Я нашел в гавани Брундизия торговое судно, хозяин которого нуждался в деньгах и за огромное вознаграждение готов был рискнуть, пустившись зимой через Адриатику, и на следующее утро, с первыми лучами солнца, когда вокруг не было ни души, мы поднялись на борт корабля.
Это крепкое, с широким корпусом судно с командой примерно из двадцати человек раньше курсировало по торговому пути между Италией и Диррахием. Я не был арбитром в подобного рода вещах, но судно показалось мне достаточно надежным. По расчетам хозяина, путешествие должно было занять полтора дня. Но нам нужно быстро отплыть, сказал он, и воспользоваться благоприятным ветром.
Итак, пока моряки готовили судно, а Флакк ждал на пристани, Цицерон быстро продиктовал последнее послание жене и детям: «То была прекрасная жизнь, замечательная карьера – меня победило то хорошее, что было во мне, а не плохое. Моя дорогая Теренция, вернейшая и лучшая из жен, моя дорогая дочь Туллия и маленький Марк, единственная оставшаяся у нас надежда, – прощайте!»
Я переписал письмо и передал его Марку Линию. Тот поднял руку в прощальном приветствии. А потом матросы развернули парус и отдали концы, гребцы повлекли нас прочь от мола, и мы двинулись в бледно-серый свет.
Сперва мы шли довольно быстро. Цицерон стоял на рулевой площадке высоко над палубой, прислонившись к поручню кормы и наблюдая, как огромный маяк Брундизия за нами становится все меньше. Если не считать визитов на Сицилию, это был первый случай со времен его юности – тогда он отправился на Родос, чтобы учиться ораторскому искусству у Молона[10], – когда он покинул Италию.
Из всех известных мне людей Цицерон по характеру своему меньше всех был подготовлен к изгнанию. Для процветания ему требовались атрибуты цивилизованного общества: друзья, новости, всевозможные слухи и беседы, политическая жизнь, обеды, игры и бани, книги и прекрасные здания… Для него, наверное, сущей му́кой было наблюдать, как все это готовится исчезнуть из его жизни.
Тем не менее не прошло и часа, как все это и впрямь исчезло, поглощенное пустотой. Ветер быстро гнал нас вперед, и, пока судно резало барашки волн, я думал о гомеровской «синей волне, пенящейся у носа». Но потом, где-то в середине утра, судно как будто бы начало постепенно терять скорость. Огромный коричневый парус обвис, и двое рулевых, стоящих у своих весел слева и справа от нас, начали тревожно переглядываться.
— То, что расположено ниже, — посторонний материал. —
/-- A teardown of a link with a reason (R46, R133, R141). Every OPENING, OPEN and CLOSING record bound to the link is ended with the
reason, every ABORTING one becomes FREE, and other records of the link are unchanged; their events are posted in ascending order of
id. The retransmission list, the control-ready list, the answer list and the supervisory state are emptied and the timers stopped,
and the messages of the list and of the send queues are freed. A sequenced frame being sent with a character of its escaped body not
yet begun is cut off there (R141; that the model knows how many are begun by counting at its ticks is its choice, log entry 10). Blocks
given up are granted to the records of the other link on the credit-owed list in its order, those of this link having left it. -/
def Obligations.TeardownEmptiesTheLink : Prop :=
  ∀ (s : State) (l : LinkId) (r : Reason),
    let k := s.link l
    let u := s.teardown l r
    let ms := (allChans.flatMap fun i =>
      if (s.chan i).link = l ∧ (s.chan i).state ∈ [.opening, .opened, .closing] then (s.chan i).sendQ else []) ++ dataMsgs k.rtx
    let waiting := s.pool.creditOwed.filter fun i => (s.chan i).link != l
    (∀ i, (s.chan i).link = l → u.chan i = (s.chan i).tornDown r)
    ∧ (∀ i, (s.chan i).link ≠ l → (u.chan i).grantedFrom (s.chan i) ∧ (i ∉ s.pool.creditOwed → u.chan i = s.chan i))
    ∧ (s.RecordsOk → s.PoolOk → s.ServedInTurn u waiting
      ∧ ∀ j, j ≠ l → (u.link j).ready = (s.link j).ready ++ waiting.filter fun i =>
          decide ((s.chan i).link = j ∧ (s.chan i).owed = {} ∧ (u.chan i).owed ≠ {}))
    ∧ u.link l = { k with
        rtx := [], ready := [], answers := [], owedSup := {}, goBack := none, pollOutstanding := false, ackPending := false,
        resendSent := false, tAck := none, tResp := none, tIdle := none }
    ∧ (∀ j, j ≠ l → (u.link j).readyFrom (s.link j))
    ∧ (∀ p, u.port p = (((s.tornEvents l r).filter fun x => x.1 = p).map Prod.snd).foldl HostPort.post (s.port p))
    ∧ (∀ j, j ≠ l → u.line j = s.line j)
    ∧ (let x := s.line l
      let truncated (t : TxSlot) : Prop :=
        (∃ ns nr dst src c, t.frame = .seq ns nr dst src c) ∧ t.cut = none ∧ t.begun + 1 < t.frame.lineChars.length
      (∀ t, x.tx = some t → truncated t → u.line l = { x with tx := some { t with cut := some t.begun } })
      ∧ ((∀ t, x.tx = some t → ¬ truncated t) → u.line l = x))
    ∧ u.pool.free = s.pool.free + (ms.map TxMsg.blocks).sum
    ∧ (∀ n : Slot, u.pool.usage[n] = s.pool.usage[n] - chargedBlocks n ms)
    ∧ u.pool.rx = s.pool.rx
    ∧ u.pool.creditOwed <:+ waiting
    ∧ u.resetLow = s.resetLow ∧ u.freeCount = s.freeCount ∧ u.pending = s.pending

/-- Serving the credit-owed list (R100, R101), from its head while free-unreserved is above 0: a want met leaves the list and the next is
served, a grant that falls short takes all that is left and the record stays at the head. The grant raises rx granted and R and makes
CREDIT owed, at the tail of the control-ready list when the record owed nothing. When serving ends the list is empty or nothing is
free-unreserved. -/
def Obligations.CreditOwedListIsServedInTurn : Prop :=
  ∀ s : State,
    (s.pool.creditOwed = [] ∨ s.pool.free - s.pool.reserved = 0 → s.serve = s)
    ∧ (s.serve.pool.creditOwed = [] ∨ s.serve.pool.free - s.serve.pool.reserved = 0)
    ∧ (∀ (i : ChanId) (rest : List ChanId), s.pool.creditOwed = i :: rest → 0 < s.pool.free - s.pool.reserved →
      let c := s.chan i
      let k := s.link c.link
      let left := s.pool.free - s.pool.reserved
      let want := if c.state = .opened then c.rxWindow - c.rxHeld - (c.rxGranted - c.rxConsumed).toNat else 0
      let granted (g : Nat) (list : List ChanId) : State := ((s.setChan i
          { c with rxGranted := c.rxGranted + BitVec.ofNat 8 g, owed := { c.owed with credit := true } }).setPool
          { s.pool with reserved := s.pool.reserved + g, creditOwed := list }).setLink c.link
        { k with ready := if c.owed = {} then k.ready ++ [i] else k.ready }
      (want = 0 → s.serve = (s.setPool { s.pool with creditOwed := rest }).serve)
      ∧ (0 < want → want ≤ left → c.owed.close = none → s.serve = (granted want rest).serve)
      ∧ (left < want → c.owed.close = none → s.serve = granted left (i :: rest)))

/-- A post to a host port (R162, R163). A port that is not ATTACHED does nothing. An attached port appends the event while fewer than 31
ordinary records wait and no OVERFLOW record is last; with 31 ordinary records it appends an OVERFLOW record of arg 1; with an
OVERFLOW record last it adds 1 to its arg, saturating at 65535, and counts the post also into a read that has chosen that record.
HINTn is asserted afterwards, and nothing else of the port changes. HINTn is asserted exactly while a response or an event waits on a
port that is not in RESET (R164, R161). -/
def Obligations.PostsJoinTheEventQueue : Prop :=
  (∀ x : HostPort, x.hint = true ↔ x.session ≠ .reset ∧ (x.responses ≠ [] ∨ x.events ≠ []))
  ∧ ∀ (x : HostPort) (e : Event),
      let lastOrdinary := ∀ t, x.events.getLast? = some t → t.kind ≠ .overflow
      let ordinary := (x.events.filter fun f => f.kind ≠ .overflow).length
      let joined (q : List Event) (t : Txn) : Prop := x.post e = { x with events := q, txn := t } ∧ (x.post e).hint = true
      let plain := ∀ c n, x.txn = .readEvent (some c) n → c.kind ≠ .overflow
      (x.session ≠ .attached → x.post e = x)
      ∧ (x.session = .attached → plain →
        (lastOrdinary → ordinary < 31 → joined (x.events ++ [e]) x.txn)
        ∧ (lastOrdinary → 31 ≤ ordinary →
          joined (x.events ++ [{ kind := .overflow, link := 0, channel := 0, reason := none, arg := 1 }]) x.txn)
        ∧ (∀ q t, x.events = q ++ [t] → t.kind = .overflow → joined (q ++ [{ t with arg := min (t.arg + 1) 65535 }]) x.txn))
      ∧ (x.session = .attached → ∀ c n q t, x.txn = .readEvent (some c) n → c.kind = .overflow → x.events = q ++ [t] → t.kind = .overflow →
        joined (q ++ [{ t with arg := min (t.arg + 1) 65535 }]) (.readEvent (some c) (min (n + 1) 65535)))
end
Вскоре у горизонта стали собираться плотные черные тучи, и не прошло и часа, как они сомкнулись над нашими головами, как закрывшийся люк.
Потемнело и похолодало. Снова поднялся ветер, но на сей раз его порывы дули нам в лица, вздымая с поверхности волн холодные брызги. Град забарабанил по опускающейся и поднимающейся палубе.
Цицерон содрогнулся, наклонился вперед, и его вырвало. Лицо его было серым, как у трупа. Я обхватил его за плечи и жестом показал, что нам следует спуститься на нижнюю палубу и найти убежище в каюте. Мы добрались до средины трапа, когда полумрак распорола молния, а за нею тут же последовал оглушительный, отвратительный треск, как будто треснула кость или расщепилось дерево. Я был уверен, что мы лишились мачты, потому что внезапно судно словно потеряло равновесие и нас швырнуло вперед – а потом еще раз и еще, пока вокруг не остались лишь блестящие черные горы, вздымающиеся и рушащиеся в свете вспышек молний. Из-за пронзительного воя ветра невозможно было ни говорить, ни слышать. В конце концов я просто втолкнул Цицерона в каюту, упал туда вслед за ним и закрыл дверь.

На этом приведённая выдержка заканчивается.